Beijing keeps Maoists, leftists under pressure amid release of Jasic labour activists

Oct 29, 2021

Beijing [China] October 29 : In a bid to keep up the pressure on Maoist leftists in the country, the Chinese authorities have not released a top Maoist editor who was detained during a labour rights movement at the Jasic Technology factory in China's Shenzhen city.
Chai Xiaoming, a former editor at the Maoist website Red Reference, has been in detention since his initial detention in 2019 by Chinese police, initially under 'residential surveillance at a designated location', Radio Free Asia reported.
However, several people connected to the Maoist faction in the ruling Chinese Communist Party (CCP) also informed Radio Free Asia (RFA) that Wu Lijie, the editor of the Maoist Red Flag Network was recently released from prison after being sentenced amid a 2018 crackdown on a Maoist-led labour movement at the Jasic Technology factory in the southern city of Shenzhen.
"Wu Yishan got out after three years just recently," a Maoist said adding that "another guy, Chai Xiaoming, is still being held in Nanjing Detention Center; he's been there for two years and seven months."

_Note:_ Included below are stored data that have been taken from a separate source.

theorem enterStream_kept {chg : List Part} [May chg .od] [May chg .mem] [May chg .audio] [May chg .memc] {r0 s : State} (h :
    Kept chg r0 s) (n : Nat) (o : StreamOpen) : Kept chg r0 (enterStream s n o) := by
  unfold enterStream
  repeat' (first
      | with_reducible assumption | intro _ | with_reducible apply Kept.wr | with_reducible apply winWr_kept
      | with_reducible apply setStream_kept | with_reducible apply setStreamState_kept | with_reducible apply Kept.clearOd
      | with_reducible apply Kept.ite | with_reducible apply Kept.ite_fst | simp (disch := first
      | exact May.or | exact Or.inr rfl) only [Kept.mk_eq, Kept.field_eq, Kept.cameo_eq] | split | dsimp only)

theorem leaveStream_kept {chg : List Part} [May chg .od] [May chg .audio] {r0 s : State} (h : Kept chg r0 s) (n : Nat) : Kept
    chg r0 (leaveStream s n) := by
  unfold leaveStream
  repeat' (first
      | with_reducible assumption | intro _ | with_reducible apply Kept.wr | with_reducible apply setStream_kept
      | with_reducible apply setStreamState_kept | with_reducible apply Kept.clearOd | with_reducible apply Kept.ite
      | with_reducible apply Kept.ite_fst | simp (disch := first
      | exact May.or | exact Or.inr rfl) only [Kept.mk_eq, Kept.field_eq, Kept.cameo_eq] | split | dsimp only)

theorem closeStream_kept {chg : List Part} [May chg .out] [May chg .od] [May chg .mem] [May chg .clasp] [May chg .ports] [May
    chg .audio] [May chg .memc] {r0 s : State} (h : Kept chg r0 s) (n : Nat) : Kept chg r0 (closeStream s n) := by
  unfold closeStream
  repeat' (first
      | with_reducible assumption | intro _ | with_reducible apply Kept.wr | with_reducible apply setStreamState_kept
      | with_reducible apply writeStreamHeader_kept | with_reducible apply leaveStream_kept | with_reducible apply Kept.clearOd
      | with_reducible apply Kept.ite | with_reducible apply Kept.ite_fst | simp (disch := first
      | exact May.or | exact Or.inr rfl) only [Kept.mk_eq, Kept.field_eq, Kept.cameo_eq] | split | dsimp only)

theorem streamOpenReq_kept {chg : List Part} [May chg .od] [May chg .mem] [May chg .ten] [May chg .clasp] [May chg .field] [May
    chg .raster] [May chg .audio] [May chg .memc] [May chg .power] {r0 s : State} (h : Kept chg r0 s) (c : Nat) (t : Taken) :
    Kept chg r0 (streamOpenReq s c t) := by
  unfold streamOpenReq
  repeat' (first
      | with_reducible assumption | intro _ | with_reducible apply Kept.wr | with_reducible apply ok_kept
      | with_reducible apply fail_kept | with_reducible apply denied_kept | with_reducible apply deniedAddr_kept
      | with_reducible apply withDomain_kept | with_reducible apply enterStream_kept | with_reducible apply Kept.clearOd
      | with_reducible apply Kept.ite | with_reducible apply Kept.ite_fst | simp (disch := first
      | exact May.or | exact Or.inr rfl) only [Kept.mk_eq, Kept.field_eq, Kept.cameo_eq] | split | dsimp only)

theorem streamCloseReq_kept {chg : List Part} [May chg .out] [May chg .od] [May chg .mem] [May chg .ten] [May chg .clasp] [May
    chg .field] [May chg .ports] [May chg .audio] [May chg .memc] {r0 s : State} (h : Kept chg r0 s) (c : Nat) (t : Taken) :
    Kept chg r0 (streamCloseReq s c t) := by
  unfold streamCloseReq
  repeat' (first
      | with_reducible assumption | intro _ | with_reducible apply Kept.wr | with_reducible apply ok_kept
      | with_reducible apply fail_kept | with_reducible apply denied_kept | with_reducible apply closeStream_kept
      | with_reducible apply Kept.clearOd | with_reducible apply Kept.ite | with_reducible apply Kept.ite_fst
      | simp (disch := first | exact May.or | exact Or.inr rfl) only [Kept.mk_eq, Kept.field_eq, Kept.cameo_eq] | split
      | dsimp only)

theorem streamQueryReq_kept {chg : List Part} [May chg .od] [May chg .ten] [May chg .clasp] [May chg .field] {r0 s : State} (h :
    Kept chg r0 s) (c : Nat) (t : Taken) : Kept chg r0 (streamQueryReq s c t) := by
  unfold streamQueryReq
  repeat' (first
      | with_reducible assumption | intro _ | with_reducible apply Kept.wr | with_reducible apply ok_kept
      | with_reducible apply fail_kept | with_reducible apply denied_kept | with_reducible apply Kept.clearOd
      | with_reducible apply Kept.ite | with_reducible apply Kept.ite_fst | simp (disch := first
      | exact May.or | exact Or.inr rfl) only [Kept.mk_eq, Kept.field_eq, Kept.cameo_eq] | split | dsimp only)

theorem dropStreams_kept {chg : List Part} [May chg .od] [May chg .audio] {r0 s : State} (h : Kept chg r0 s) (c : Nat) : Kept
    chg r0 (dropStreams s c) := by
  unfold dropStreams
  repeat' (first
      | with_reducible assumption | intro _ | with_reducible apply Kept.wr | with_reducible apply leaveStream_kept
      | with_reducible apply Kept.foldl | with_reducible apply Kept.clearOd | with_reducible apply Kept.ite
      | with_reducible apply Kept.ite_fst | simp (disch := first
      | exact May.or | exact Or.inr rfl) only [Kept.mk_eq, Kept.field_eq, Kept.cameo_eq] | split | dsimp only)

theorem setCpu_kept {chg : List Part} [May chg .control] {r0 s : State} (h : Kept chg r0 s) (k : Nat) (c : CpuRec) : Kept chg r0 (setCpu s k c) := by
  unfold setCpu
  repeat' (first
      | with_reducible assumption | intro _ | with_reducible apply Kept.wr | with_reducible apply Kept.clearOd
      | with_reducible apply Kept.ite | with_reducible apply Kept.ite_fst | simp (disch := first
      | exact May.or | exact Or.inr rfl) only [Kept.mk_eq, Kept.field_eq, Kept.cameo_eq] | split | dsimp only)

theorem setL2_kept {chg : List Part} [May chg .control] {r0 s : State} (h : Kept chg r0 s) (key : Nat) (c : Option CacheLine) :
    Kept chg r0 (setL2 s key c) := by
  unfold setL2
  repeat' (first
      | with_reducible assumption | intro _ | with_reducible apply Kept.wr | with_reducible apply Kept.clearOd
      | with_reducible apply Kept.ite | with_reducible apply Kept.ite_fst | simp (disch := first
      | exact May.or | exact Or.inr rfl) only [Kept.mk_eq, Kept.field_eq, Kept.cameo_eq] | split | dsimp only)

theorem writeBack_kept {chg : List Part} [May chg .mem] [May chg .memc] {r0 s : State} (h : Kept chg r0 s) (c : CacheLine) :
    Kept chg r0 (writeBack s c) := by
  unfold writeBack
  repeat' (first
      | with_reducible assumption | intro _ | with_reducible apply Kept.wr | with_reducible apply memWrAll_kept
      | with_reducible apply Kept.clearOd | with_reducible apply Kept.ite | with_reducible apply Kept.ite_fst
      | simp (disch := first | exact May.or | exact Or.inr rfl) only [Kept.mk_eq, Kept.field_eq, Kept.cameo_eq] | split
      | dsimp only)
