theorem mailboxReply_kept {chg : List Part} [May chg .out] {r0 s : State} (h : Kept chg r0 s) (code : Nat) (value : Nat) : Kept
    chg r0 (mailboxReply s code value) := by
  unfold mailboxReply
  repeat' (first
      | with_reducible assumption | intro _ | with_reducible apply Kept.wr | with_reducible apply send_kept
      | with_reducible apply Kept.clearOd | with_reducible apply Kept.ite | with_reducible apply Kept.ite_fst
      | simp (disch := first | exact May.or | exact Or.inr rfl) only [Kept.mk_eq, Kept.field_eq, Kept.cameo_eq] | split
      | dsimp only)

theorem mailbox_kept {chg : List Part} {r0 s k : State} (h : Kept chg r0 s) (hk : Kept chg r0 k) : Kept chg r0 (mailbox s k) := by
  unfold mailbox
  repeat' (first
      | with_reducible assumption | intro _ | with_reducible apply Kept.ite | with_reducible apply Kept.ite_fst
      | simp (disch := first | exact May.or | exact Or.inr rfl) only [Kept.mk_eq, Kept.field_eq, Kept.cameo_eq] | split
      | dsimp only)

theorem tctx_kept {chg : List Part} [May chg .out] [May chg .mem] [May chg .raster] [May chg .memc] {r0 s : State} (h : Kept chg
    r0 s) (n : Nat) (create : Bool) (desc : Nat) : Kept chg r0 (tctx s n create desc) := by
  unfold tctx
  repeat' (first
      | with_reducible assumption | intro _ | with_reducible apply Kept.wr | with_reducible apply addRender_kept
      | with_reducible apply leaveRender_kept | with_reducible apply mailboxReply_kept | with_reducible apply Kept.clearOd
      | with_reducible apply Kept.ite | with_reducible apply Kept.ite_fst | simp (disch := first
      | exact May.or | exact Or.inr rfl) only [Kept.mk_eq, Kept.field_eq, Kept.cameo_eq] | split | dsimp only)

theorem tsubmit_kept {chg : List Part} [May chg .free] [May chg .out] [May chg .fwQueue] [May chg .od] [May chg .dom] [May chg
    .mem] [May chg .ten] [May chg .clasp] [May chg .dict] [May chg .field] [May chg .raster] [May chg .compose] [May chg .heads]
    [May chg .ports] [May chg .cameo] [May chg .touch] [May chg .hap] [May chg .audio] [May chg .memc] [May chg .locket] [May
    chg .flash] [May chg .isl] [May chg .power] {r0 s : State} (h : Kept chg r0 s) (n : Nat) (record : Nat) : Kept chg r0
    (tsubmit s n record) := by
  unfold tsubmit
  repeat' (first
      | with_reducible assumption | intro _ | with_reducible apply Kept.wr | with_reducible apply enqueueSub_kept
      | with_reducible apply mailboxReply_kept | with_reducible apply Kept.clearOd | with_reducible apply Kept.ite
      | with_reducible apply Kept.ite_fst | simp (disch := first
      | exact May.or | exact Or.inr rfl) only [Kept.mk_eq, Kept.field_eq, Kept.cameo_eq] | split | dsimp only)

theorem abandonContext_kept {chg : List Part} [May chg .raster] {r0 s : State} (h : Kept chg r0 s) (key : Nat) : Kept chg r0
    (abandonContext s key) := by
  unfold abandonContext
  repeat' (first
      | with_reducible assumption | intro _ | with_reducible apply Kept.wr | with_reducible apply setRctx_kept
      | with_reducible apply Kept.clearOd | with_reducible apply Kept.ite | with_reducible apply Kept.ite_fst
      | simp (disch := first | exact May.or | exact Or.inr rfl) only [Kept.mk_eq, Kept.field_eq, Kept.cameo_eq] | split
      | dsimp only)

theorem abandonTrusted_kept {chg : List Part} [May chg .raster] {r0 s : State} (h : Kept chg r0 s)  : Kept chg r0 (abandonTrusted s) := by
  unfold abandonTrusted
  repeat' (first
      | with_reducible assumption | intro _ | with_reducible apply Kept.wr | with_reducible apply abandonContext_kept
      | with_reducible apply Kept.foldl | with_reducible apply Kept.clearOd | with_reducible apply Kept.ite
      | with_reducible apply Kept.ite_fst | simp (disch := first
      | exact May.or | exact Or.inr rfl) only [Kept.mk_eq, Kept.field_eq, Kept.cameo_eq] | split | dsimp only)

theorem lktFail_kept {chg : List Part} [May chg .free] [May chg .out] [May chg .fwQueue] [May chg .od] [May chg .mem] [May chg
    .field] [May chg .memc] [May chg .locket] [May chg .flash] [May chg .power] [May chg .boot] {r0 s : State} (h : Kept chg r0
    s)  : Kept chg r0 (lktFail s) := by
  unfold lktFail
  repeat' (first
      | with_reducible assumption | intro _ | with_reducible apply Kept.wr | with_reducible apply raise_kept
      | with_reducible apply lastingEmcy_kept | with_reducible apply latchFault_kept | with_reducible apply endAll_kept
      | with_reducible apply Kept.clearOd | with_reducible apply Kept.ite | with_reducible apply Kept.ite_fst
      | simp (disch := first | exact May.or | exact Or.inr rfl) only [Kept.mk_eq, Kept.field_eq, Kept.cameo_eq] | split
      | dsimp only)

theorem lktRestart_kept {chg : List Part} [May chg .free] [May chg .out] [May chg .fwQueue] [May chg .od] [May chg .mem] [May
    chg .field] [May chg .raster] [May chg .memc] [May chg .control] [May chg .locket] [May chg .flash] [May chg .power] [May
    chg .boot] {r0 s : State} (h : Kept chg r0 s)  : Kept chg r0 (lktRestart s) := by
  unfold lktRestart
  repeat' (first
      | with_reducible assumption | intro _ | with_reducible apply Kept.wr | with_reducible apply bump_kept
      | with_reducible apply raise_kept | with_reducible apply endLasting_kept | with_reducible apply lastingEmcy_kept
      | with_reducible apply resetTc_kept | with_reducible apply abandonTrusted_kept | with_reducible apply lktFail_kept
      | with_reducible apply Kept.foldl | with_reducible apply Kept.clearOd | with_reducible apply Kept.ite
      | with_reducible apply Kept.ite_fst | simp (disch := first
      | exact May.or | exact Or.inr rfl) only [Kept.mk_eq, Kept.field_eq, Kept.cameo_eq] | split | dsimp only)

theorem lktResumed_kept {chg : List Part} [May chg .free] [May chg .out] [May chg .fwQueue] [May chg .od] [May chg .mem] [May
    chg .field] [May chg .touch] [May chg .memc] [May chg .locket] [May chg .flash] [May chg .power] {r0 s : State} (h : Kept
    chg r0 s)  : Kept chg r0 (lktResumed s) := by
  unfold lktResumed
  repeat' (first
      | with_reducible assumption | intro _ | with_reducible apply Kept.wr | with_reducible apply raise_kept
      | with_reducible apply endLasting_kept | with_reducible apply trustedResume_kept | with_reducible apply endAll_kept
      | with_reducible apply Kept.foldl | with_reducible apply Kept.clearOd | with_reducible apply Kept.ite
      | with_reducible apply Kept.ite_fst | simp (disch := first
      | exact May.or | exact Or.inr rfl) only [Kept.mk_eq, Kept.field_eq, Kept.cameo_eq] | split | dsimp only)

theorem setIr_kept {chg : List Part} [May chg .locket] {r0 s : State} (h : Kept chg r0 s) (ir : Nat) : Kept chg r0 (setIr s ir) := by
  unfold setIr
  repeat' (first
      | with_reducible assumption | intro _ | with_reducible apply Kept.wr | with_reducible apply Kept.clearOd
      | with_reducible apply Kept.ite | with_reducible apply Kept.ite_fst | simp (disch := first
      | exact May.or | exact Or.inr rfl) only [Kept.mk_eq, Kept.field_eq, Kept.cameo_eq] | split | dsimp only)

theorem extest_kept {chg : List Part} [May chg .out] [May chg .locket] {r0 s : State} (h : Kept chg r0 s) (ir : Nat) (pins :
    Nat) : Kept chg r0 (extest s ir pins) := by
  unfold extest
  repeat' (first
      | with_reducible assumption | intro _ | with_reducible apply Kept.wr | with_reducible apply send_kept
      | with_reducible apply setIr_kept | with_reducible apply Kept.clearOd | with_reducible apply Kept.ite
      | with_reducible apply Kept.ite_fst | simp (disch := first
      | exact May.or | exact Or.inr rfl) only [Kept.mk_eq, Kept.field_eq, Kept.cameo_eq] | split | dsimp only)

theorem loupeMbox_kept {chg : List Part} [May chg .out] [May chg .od] [May chg .locket] {r0 s : State} (h : Kept chg r0 s)
    (shift : Nat) : Kept chg r0 (loupeMbox s shift) := by
  unfold loupeMbox
  repeat' (first
      | with_reducible assumption | intro _ | with_reducible apply Kept.wr | with_reducible apply send_kept
      | with_reducible apply takeResponse_kept | with_reducible apply setIr_kept | with_reducible apply Kept.clearOd
      | with_reducible apply Kept.ite | with_reducible apply Kept.ite_fst | simp (disch := first
      | exact May.or | exact Or.inr rfl) only [Kept.mk_eq, Kept.field_eq, Kept.cameo_eq] | split | dsimp only)

theorem startVertex_kept {chg : List Part} [May chg .free] [May chg .out] [May chg .fwQueue] [May chg .od] [May chg .dom] [May
    chg .mem] [May chg .ten] [May chg .clasp] [May chg .dict] [May chg .field] [May chg .raster] [May chg .compose] [May chg
    .heads] [May chg .ports] [May chg .cameo] [May chg .touch] [May chg .hap] [May chg .audio] [May chg .memc] [May chg .locket]
    [May chg .flash] [May chg .isl] [May chg .power] {r0 s : State} (h : Kept chg r0 s) (core : Nat) (lvl : Nat) (key : Nat) :
    Kept chg r0 (startVertex s core lvl key) := by
  unfold startVertex
  repeat' (first
      | with_reducible assumption | intro _ | with_reducible apply Kept.wr | with_reducible apply setRctx_kept
      | with_reducible apply setCore_kept | with_reducible apply missRender_kept | with_reducible apply advance_kept
      | with_reducible apply Kept.clearOd | with_reducible apply Kept.ite | with_reducible apply Kept.ite_fst
      | simp (disch := first | exact May.or | exact Or.inr rfl) only [Kept.mk_eq, Kept.field_eq, Kept.cameo_eq] | split
      | dsimp only)

theorem startWorkgroup_kept {chg : List Part} [May chg .raster] {r0 s : State} (h : Kept chg r0 s) (core : Nat) (lvl : Nat) (c :
    Nat) : Kept chg r0 (startWorkgroup s core lvl c) := by
  unfold startWorkgroup
  repeat' (first
      | with_reducible assumption | intro _ | with_reducible apply Kept.wr | with_reducible apply setCctx_kept
      | with_reducible apply setCore_kept | with_reducible apply Kept.foldl | with_reducible apply Kept.clearOd
      | with_reducible apply Kept.ite | with_reducible apply Kept.ite_fst | simp (disch := first
      | exact May.or | exact Or.inr rfl) only [Kept.mk_eq, Kept.field_eq, Kept.cameo_eq] | split | dsimp only)

theorem corePickUnit_kept {chg : List Part} [May chg .free] [May chg .out] [May chg .fwQueue] [May chg .od] [May chg .dom] [May
    chg .mem] [May chg .ten] [May chg .clasp] [May chg .dict] [May chg .field] [May chg .raster] [May chg .compose] [May chg
    .heads] [May chg .ports] [May chg .cameo] [May chg .touch] [May chg .hap] [May chg .audio] [May chg .memc] [May chg .locket]
    [May chg .flash] [May chg .isl] [May chg .power] {r0 s : State} (h : Kept chg r0 s) (core : Nat) : Kept chg r0 (corePickUnit
    s core) := by
  unfold corePickUnit
  repeat' (first
      | with_reducible assumption | intro _ | with_reducible apply Kept.wr | with_reducible apply setCore_kept
      | with_reducible apply startVertex_kept | with_reducible apply startWorkgroup_kept | with_reducible apply Kept.clearOd
      | with_reducible apply Kept.ite | with_reducible apply Kept.ite_fst | simp (disch := first
      | exact May.or | exact Or.inr rfl) only [Kept.mk_eq, Kept.field_eq, Kept.cameo_eq] | split | dsimp only)

theorem workgroupEnd_kept {chg : List Part} [May chg .raster] {r0 s : State} (h : Kept chg r0 s) (core : Nat) : Kept chg r0
    (workgroupEnd s core) := by
  unfold workgroupEnd
  repeat' (first
      | with_reducible assumption | intro _ | with_reducible apply Kept.wr | with_reducible apply setCctx_kept
      | with_reducible apply setCore_kept | with_reducible apply Kept.clearOd | with_reducible apply Kept.ite
      | with_reducible apply Kept.ite_fst | simp (disch := first
      | exact May.or | exact Or.inr rfl) only [Kept.mk_eq, Kept.field_eq, Kept.cameo_eq] | split | dsimp only)

theorem workgroupYield_kept {chg : List Part} [May chg .raster] {r0 s : State} (h : Kept chg r0 s) (core : Nat) : Kept chg r0
    (workgroupYield s core) := by
  unfold workgroupYield
  repeat' (first
      | with_reducible assumption | intro _ | with_reducible apply Kept.wr | with_reducible apply setCore_kept
      | with_reducible apply Kept.clearOd | with_reducible apply Kept.ite | with_reducible apply Kept.ite_fst
      | simp (disch := first | exact May.or | exact Or.inr rfl) only [Kept.mk_eq, Kept.field_eq, Kept.cameo_eq] | split
      | dsimp only)

theorem wgSaved_kept {chg : List Part} [May chg .free] [May chg .out] [May chg .fwQueue] [May chg .od] [May chg .dom] [May chg
    .mem] [May chg .ten] [May chg .clasp] [May chg .dict] [May chg .field] [May chg .raster] [May chg .compose] [May chg .heads]
    [May chg .ports] [May chg .cameo] [May chg .touch] [May chg .hap] [May chg .audio] [May chg .memc] [May chg .locket] [May
    chg .flash] [May chg .isl] [May chg .power] {r0 s : State} (h : Kept chg r0 s) (core : Nat) : Kept chg r0 (wgSaved s core)
    := by
  unfold wgSaved
  repeat' (first
      | with_reducible assumption | intro _ | with_reducible apply Kept.wr | with_reducible apply raise_kept
      | with_reducible apply winWr_kept | with_reducible apply windowViolation_kept | with_reducible apply setCctx_kept
      | with_reducible apply setCore_kept | with_reducible apply faultCompute_kept | with_reducible apply Kept.clearOd
      | with_reducible apply Kept.ite | with_reducible apply Kept.ite_fst | simp (disch := first
      | exact May.or | exact Or.inr rfl) only [Kept.mk_eq, Kept.field_eq, Kept.cameo_eq] | split | dsimp only)

theorem workgroupRestored_kept {chg : List Part} [May chg .free] [May chg .out] [May chg .fwQueue] [May chg .od] [May chg .dom]
    [May chg .mem] [May chg .ten] [May chg .clasp] [May chg .dict] [May chg .field] [May chg .raster] [May chg .compose] [May
    chg .heads] [May chg .ports] [May chg .cameo] [May chg .touch] [May chg .hap] [May chg .audio] [May chg .memc] [May chg
    .locket] [May chg .flash] [May chg .isl] [May chg .power] {r0 s : State} (h : Kept chg r0 s) (core : Nat) : Kept chg r0
    (workgroupRestored s core) := by
  unfold workgroupRestored
  repeat' (first
      | with_reducible assumption | intro _ | with_reducible apply Kept.wr | with_reducible apply windowViolation_kept
      | with_reducible apply setCore_kept | with_reducible apply faultCompute_kept | with_reducible apply Kept.foldl
      | with_reducible apply Kept.clearOd | with_reducible apply Kept.ite | with_reducible apply Kept.ite_fst
      | simp (disch := first | exact May.or | exact Or.inr rfl) only [Kept.mk_eq, Kept.field_eq, Kept.cameo_eq] | split
      | dsimp only)

theorem tileOverrun_kept {chg : List Part} [May chg .free] [May chg .out] [May chg .fwQueue] [May chg .od] [May chg .dom] [May
    chg .mem] [May chg .ten] [May chg .clasp] [May chg .dict] [May chg .field] [May chg .raster] [May chg .compose] [May chg
    .heads] [May chg .ports] [May chg .cameo] [May chg .touch] [May chg .hap] [May chg .audio] [May chg .memc] [May chg .locket]
    [May chg .flash] [May chg .isl] [May chg .power] {r0 s : State} (h : Kept chg r0 s) (core : Nat) : Kept chg r0 (tileOverrun
    s core) := by
  unfold tileOverrun
  repeat' (first
      | with_reducible assumption | intro _ | with_reducible apply Kept.wr | with_reducible apply overrunRender_kept
      | with_reducible apply advance_kept | with_reducible apply openPartial_kept | with_reducible apply Kept.clearOd
      | with_reducible apply Kept.ite | with_reducible apply Kept.ite_fst | simp (disch := first
      | exact May.or | exact Or.inr rfl) only [Kept.mk_eq, Kept.field_eq, Kept.cameo_eq] | split | dsimp only)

Meanwhile, at least 44 labour activists, students, and recent graduates of China's top universities have been 'disappeared' or detained since the nationwide crackdown on the Jasic labour movement, which started in July 2018 and continued with further waves of arrests and detentions in August, September, November, and January, Radio Free Asia reported.
In July 2018, police in Guangdong province had detained several workers at Jasic Technology, a welding equipment manufacturer in the city of Shenzhen, after they attempted to form an autonomous union under the auspices of the All-China Federation of Trade Unions, the sole legal vehicle for workers' rights in China, Human Rights Watch informed.
The workers had long complained about low wages, poor working conditions, and management abuses.
After learning about the arrests on social media, dozens of concerned college students and recent graduates from across the country went to Shenzhen to protest. Wearing T-shirts with portraits of workers and singing socialist anthems, the students said that they were "Marxist" and they 'stood with workers', Human Rights Watch said.